As repressor members of the E2F family, E2F4 and E2F5 were reported to contribute toward cell transformation, proliferation and cell cycle progression in the presence of a dimerization partner and inhibitory pocket proteins (Rbs) (43,44). In a previous study, E2F4 was able to cooperate with any Rbs, while E2F5 was predominantly associated with p130 (45). In breast cancer, the expression level of E2F4 was determined to be lower in primary and metastatic tissues, compared with corresponding normal samples, which indicated a tumor suppressor function for E2F4 (35); however, a more recent study demonstrated that overexpression of E2F4 in the nuclei of breast cancer cells was associated with multiple advanced clinicopathological characteristics and poorer clinical outcomes for patients with breast cancer (22). In the present study, it was determined that there was no mRNA expression difference between tumor and normal tissues; however, a relatively high level of E2F4 was significantly associated with an improved RFS rate, but not with a reduced DMFS rate. Similar to that of E2F4, the present understanding of E2F5 was also limited in breast cancer. A group of microRNAs (miRNAs/miRs), including miR-34a, miR-106, miR-132 and miR-181a, was proven to target E2F5 in a number of cancer types (46). Umemura et al (47) demonstrated that E2F5-positive breast cancer was characterized by a higher Ki-67 index and an aggressive histological pathology. Furthermore, the DFS rate was reduced in lymph node-negative patients with E2F5-positive breast cancer, compared with patients with E2F5-negative breast cancer (47). Consistently, it was determined that E2F5 was upregulated in breast tumors, compared with normal tissues, and a high mRNA expression level of E2F5 predicted reduced RFS and PPS rates. Notably, a high level of E2F5 was significantly associated with improved OS, RFS and DMFS rates in ER-negative patients and with an improved OS rate in HER-2-positive and lymph node-positive patients by subgroup analysis. Accordingly, with these preliminary results, the actual roles of E2F4 and E2F5 require further clarification in breast cancer.
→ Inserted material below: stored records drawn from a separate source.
/-- A well-formed DecodeDesc; each field out of its range is refused. -/
def tDecodeDesc : DecodeDesc := ⟨0, 0, 0, 0, 0, 0, 0, 0, 0, 0, 0, 0, 0, 0⟩
theorem test_wf_DecodeDesc : tDecodeDesc.wf = true ∧ ([{ tDecodeDesc with mediaType := 2 ^ 16 }, { tDecodeDesc with cluster := 2 ^ 8 },
    { tDecodeDesc with unit := 2 ^ 8 }, { tDecodeDesc with outFormat := 2 ^ 16 },
    { tDecodeDesc with inBuf := 2 ^ 32 }, { tDecodeDesc with inLen := 2 ^ 32 },
    { tDecodeDesc with outBuf := 2 ^ 32 }, { tDecodeDesc with outCap := 2 ^ 32 },
    { tDecodeDesc with sample := 2 ^ 64 }, { tDecodeDesc with stream := 2 ^ 32 },
    { tDecodeDesc with options := 2 ^ 32 }, { tDecodeDesc with resultAddr := 2 ^ 64 },
    { tDecodeDesc with errorAddr := 2 ^ 64 }, { tDecodeDesc with params := 2 ^ 64 }].all fun p => !p.wf) = true := by
  decide +kernel

/-- A well-formed IntakePacket; each field out of its range is refused. -/
def tIntakePacket : IntakePacket := ⟨0, 0, [], true, 0, 0, 0, 0, 0, [], 0⟩
theorem test_wf_IntakePacket : tIntakePacket.wf = true ∧ ([{ tIntakePacket with udpPort := 2 ^ 16 }, { tIntakePacket with stream := 2 ^ 16 },
    { tIntakePacket with frame := 2 ^ 32 }, { tIntakePacket with generation := 2 ^ 32 },
    { tIntakePacket with soe := 2 ^ 64 }, { tIntakePacket with offset := 2 ^ 32 },
    { tIntakePacket with rxTai := 2 ^ 64 }, { tIntakePacket with port := 32 },
    { tIntakePacket with payload := List.replicate 8193 0 }].all fun p => !p.wf) = true := by
  decide +kernel

/-- A well-formed LayerOutcome; each field out of its range is refused. -/
def tLayerOutcome : LayerOutcome := ⟨0, 0, 0, 0, 0, 0, 0⟩
theorem test_wf_LayerOutcome : tLayerOutcome.wf = true ∧ ([{ tLayerOutcome with layer := 2 ^ 8 }, { tLayerOutcome with outcome := 2 ^ 8 },
    { tLayerOutcome with flags := 2 ^ 8 }, { tLayerOutcome with stream := 2 ^ 16 },
    { tLayerOutcome with frame := 2 ^ 32 }, { tLayerOutcome with settingsGen := 2 ^ 32 },
    { tLayerOutcome with soe := 2 ^ 64 }].all fun p => !p.wf) = true := by
  decide +kernel

/-- A well-formed TokenDesc; each field out of its range is refused. -/
def tTokenDesc : TokenDesc := ⟨0, 0, 0, 0, 0, 0, 0, 0, 0, 0, 0, 0, 0⟩
theorem test_wf_TokenDesc : tTokenDesc.wf = true ∧ ([{ tTokenDesc with options := 2 ^ 16 }, { tTokenDesc with cluster := 2 ^ 8 },
    { tTokenDesc with unit := 2 ^ 8 }, { tTokenDesc with policy := 2 ^ 16 },
    { tTokenDesc with inBuf := 2 ^ 32 }, { tTokenDesc with inLen := 2 ^ 32 },
    { tTokenDesc with outBuf := 2 ^ 32 }, { tTokenDesc with outCap := 2 ^ 32 },
    { tTokenDesc with sample := 2 ^ 64 }, { tTokenDesc with vocabTag := 2 ^ 64 },
    { tTokenDesc with resultAddr := 2 ^ 64 }, { tTokenDesc with errorAddr := 2 ^ 64 },
    { tTokenDesc with params := 2 ^ 64 }].all fun p => !p.wf) = true := by
  decide +kernel

/-- A well-formed ComputeDesc; each field out of its range is refused. -/
def tComputeDesc : ComputeDesc := ⟨0, 0, 0, 0, 0, 0, 0, 0, 0, 0, 0, 0, 0, 0⟩
theorem test_wf_ComputeDesc : tComputeDesc.wf = true ∧ ([{ tComputeDesc with options := 2 ^ 16 }, { tComputeDesc with cluster := 2 ^ 8 },
    { tComputeDesc with coreMask := 2 ^ 8 }, { tComputeDesc with reproClass := 2 ^ 8 },
    { tComputeDesc with kernel := 2 ^ 32 }, { tComputeDesc with items := 2 ^ 32 },
    { tComputeDesc with argBuf := 2 ^ 32 }, { tComputeDesc with sampleTable := 2 ^ 32 },
    { tComputeDesc with partition_ := 2 ^ 16 }, { tComputeDesc with slotBase := 2 ^ 16 },
    { tComputeDesc with epoch := 2 ^ 32 }, { tComputeDesc with model := 2 ^ 64 },
    { tComputeDesc with resultAddr := 2 ^ 64 }].all fun p => !p.wf) = true := by
  decide +kernel

/-- A well-formed FragKey; each field out of its range is refused. -/
def tFragKey : FragKey := ⟨0, 0, 0, none⟩
theorem test_wf_FragKey : tFragKey.wf = true ∧ ([{ tFragKey with epoch := 2 ^ 32 }, { tFragKey with step := 2 ^ 32 },
    { tFragKey with consumer := 2 ^ 32 }].all fun p => !p.wf) = true := by
  decide +kernel

/-- A well-formed PiTuple; each field out of its range is refused. -/
def tPiTuple : PiTuple := ⟨0, 0, 0⟩
theorem test_wf_PiTuple : tPiTuple.wf = true ∧ ([{ tPiTuple with guard := 2 ^ 64 }, { tPiTuple with app := 2 ^ 16 }, { tPiTuple with ref := 2 ^ 48 }].all fun p => !p.wf) = true := by
  decide +kernel

/-- A well-formed PoolCmd; each field out of its range is refused. -/
def tPoolCmd : PoolCmd := ⟨0, 0, 0, 0, 0, 0, 0⟩
theorem test_wf_PoolCmd : tPoolCmd.wf = true ∧ ([{ tPoolCmd with flags := 2 ^ 8 }, { tPoolCmd with owner := 2 ^ 16 }, { tPoolCmd with handle := 2 ^ 32 },
    { tPoolCmd with bytes := 2 ^ 32 }, { tPoolCmd with pool := 2 ^ 8 }, { tPoolCmd with context := 2 ^ 8 },
    { tPoolCmd with reserved := 2 ^ 16 }].all fun p => !p.wf) = true := by
  decide +kernel

/-- A well-formed ChipDesc; each field out of its range is refused. -/
def tChipDesc : ChipDesc := ⟨0, 0, 0, 0, 0, 0, 0, 0, 0, 0, 0, 0, 0, 0⟩
theorem test_wf_ChipDesc : tChipDesc.wf = true ∧ ([{ tChipDesc with flags := 2 ^ 8 }, { tChipDesc with blockLog2 := 2 ^ 8 },
    { tChipDesc with cls := 2 ^ 8 }, { tChipDesc with chipper := 2 ^ 8 },
    { tChipDesc with returnTo := 2 ^ 16 }, { tChipDesc with inBuf := 2 ^ 32 },
    { tChipDesc with inOff := 2 ^ 32 }, { tChipDesc with inLen := 2 ^ 32 },
    { tChipDesc with outBuf := 2 ^ 32 }, { tChipDesc with outOff := 2 ^ 32 },
    { tChipDesc with outLimit := 2 ^ 64 }, { tChipDesc with tag := 2 ^ 64 },
    { tChipDesc with resultAddr := 2 ^ 64 }].all fun p => !p.wf) = true := by
  decide +kernel

/-- A well-formed NvmeHead; each field out of its range is refused. -/
def tNvmeHead : NvmeHead := ⟨0, 0, 0⟩
theorem test_wf_NvmeHead : tNvmeHead.wf = true ∧ ([{ tNvmeHead with cid := 2 ^ 16 }, { tNvmeHead with opcode := 2 ^ 8 }, { tNvmeHead with nsid := 2 ^ 32 }].all fun p => !p.wf) = true := by
  decide +kernel

/-- A well-formed PiCheck; each field out of its range is refused. -/
def tPiCheck : PiCheck := ⟨true, true, true, true, 0, 0, 0⟩
theorem test_wf_PiCheck : tPiCheck.wf = true ∧ ([{ tPiCheck with lbat := 2 ^ 16 }, { tPiCheck with lbatm := 2 ^ 16 }, { tPiCheck with ilbrt := 2 ^ 48 }].all fun p => !p.wf) = true := by
  decide +kernel

/-- A well-formed SkdRx; each field out of its range is refused. -/
def tSkdRx : SkdRx := ⟨0, [], 0, true, true, true, true, 0, 0, 0, 0, 0, 0, 0, 0, 0, true, true, []⟩
theorem test_wf_SkdRx : tSkdRx.wf = true ∧ ([{ tSkdRx with version := 2 ^ 4 }, { tSkdRx with label := 2 ^ 6 }, { tSkdRx with keyEpoch := 2 ^ 8 },
    { tSkdRx with dstConn := 2 ^ 16 }, { tSkdRx with srcConn := 2 ^ 16 }, { tSkdRx with srcSlot := 2 ^ 16 },
    { tSkdRx with generation := 2 ^ 32 }, { tSkdRx with psn := 2 ^ 32 }, { tSkdRx with msgId := 2 ^ 32 },
    { tSkdRx with serial := 2 ^ 64 }, { tSkdRx with port := 32 }].all fun p => !p.wf) = true := by
  decide +kernel

/-- A well-formed SkdExt; each field out of its range is refused. -/
def tSkdExt : SkdExt := ⟨0, 0, 0, 0⟩
theorem test_wf_SkdExt : tSkdExt.wf = true ∧ ([{ tSkdExt with remoteKey := 2 ^ 32 }, { tSkdExt with msgBytes := 2 ^ 32 },
    { tSkdExt with offset := 2 ^ 64 }, { tSkdExt with immediate := 2 ^ 32 }].all fun p => !p.wf) = true := by
  decide +kernel

/-- A well-formed TransferDesc; each field out of its range is refused. -/
def tTransferDesc : TransferDesc := ⟨0, 0, 0, 0, 0, 0, 0, 0⟩
theorem test_wf_TransferDesc : tTransferDesc.wf = true ∧ ([{ tTransferDesc with op := 2 ^ 8 }, { tTransferDesc with conn := 2 ^ 16 },
    { tTransferDesc with immediate := 2 ^ 32 }, { tTransferDesc with local_ := 2 ^ 64 },
    { tTransferDesc with length := 2 ^ 32 }, { tTransferDesc with remoteKey := 2 ^ 32 },
    { tTransferDesc with remoteOffset := 2 ^ 64 }, { tTransferDesc with tag := 2 ^ 64 }].all fun p => !p.wf) = true := by
  decide +kernel

/-- A well-formed LkHdr; each field out of its range is refused. -/
def tLkHdr : LkHdr := ⟨true, 0, 0, 0, true, true, 0, 0, 0, 0, 0, 0, true, 0⟩
theorem test_wf_LkHdr : tLkHdr.wf = true ∧ ([{ tLkHdr with domain := 2 ^ 32 }, { tLkHdr with srcSlot := 2 ^ 16 },
    { tLkHdr with generation := 2 ^ 32 }, { tLkHdr with ring := 2 ^ 64 }, { tLkHdr with grain := 2 ^ 16 },
    { tLkHdr with keyEpoch := 2 ^ 8 }, { tLkHdr with msgSeq := 2 ^ 32 }, { tLkHdr with txCount := 2 ^ 64 },
    { tLkHdr with path := 3 }].all fun p => !p.wf) = true := by
  decide +kernel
E2F6-8 have similar functions with the repressor group but it is distinct in molecular mechanisms (48,49). Although exhibiting a high level of homology with E2F1-5 in the heterodimerization and DNA binding domains, E2F6-8 lacks a transactivation domain and an Rb-binding domain, thereby acting as pocket protein-independent transcriptional repressor (50). In addition, E2F6 was demonstrated to act as a repressor through interaction with the polycomb complex, whereas E2F7 and E2F8 were able to form homodimers or heterodimers to suppress the transcription of target genes (48,49). Recently, Tang et al (51) reported that the regulation of BRCA1 by miR-185 was mediated by E2F6, which indicated a critical role of E2F6 in breast cancer, though no expression difference of E2F6 was detected between tumors and normal tissue in the present study. In a previous study, E2F7 was overexpressed in tamoxifen-resistant breast cancer cells and silencing E2F7 re-sensitized resistant cells to tamoxifen (52). Furthermore, high expression of E2F7 was significantly associated with reduced RFS rate in patients with ERα-positive breast cancer treated with tamoxifen (52). In the present study, it was determined that high expression of E2F7 was associated with reduced a RFS not only in ER-positive but also in patients with PR-positive and HER-2-negative breast cancer; however, E2F7 was associated with an improved DMFS rate in patients with HER-2-positive breast cancer. Notably, a high expression of E2F8 was significantly associated with reduced OS, RFS, DMFS and PPS rates. This was similar to a recent study reported by Ye et al (53), which indicated that upregulated E2F8 was correlated with a poorer prognosis in breast cancer. Specifically, it was also demonstrated that E2F8 indicated a poorer prognosis in patients with ER-positive, PR-positive and HER-2-negative breast cancer.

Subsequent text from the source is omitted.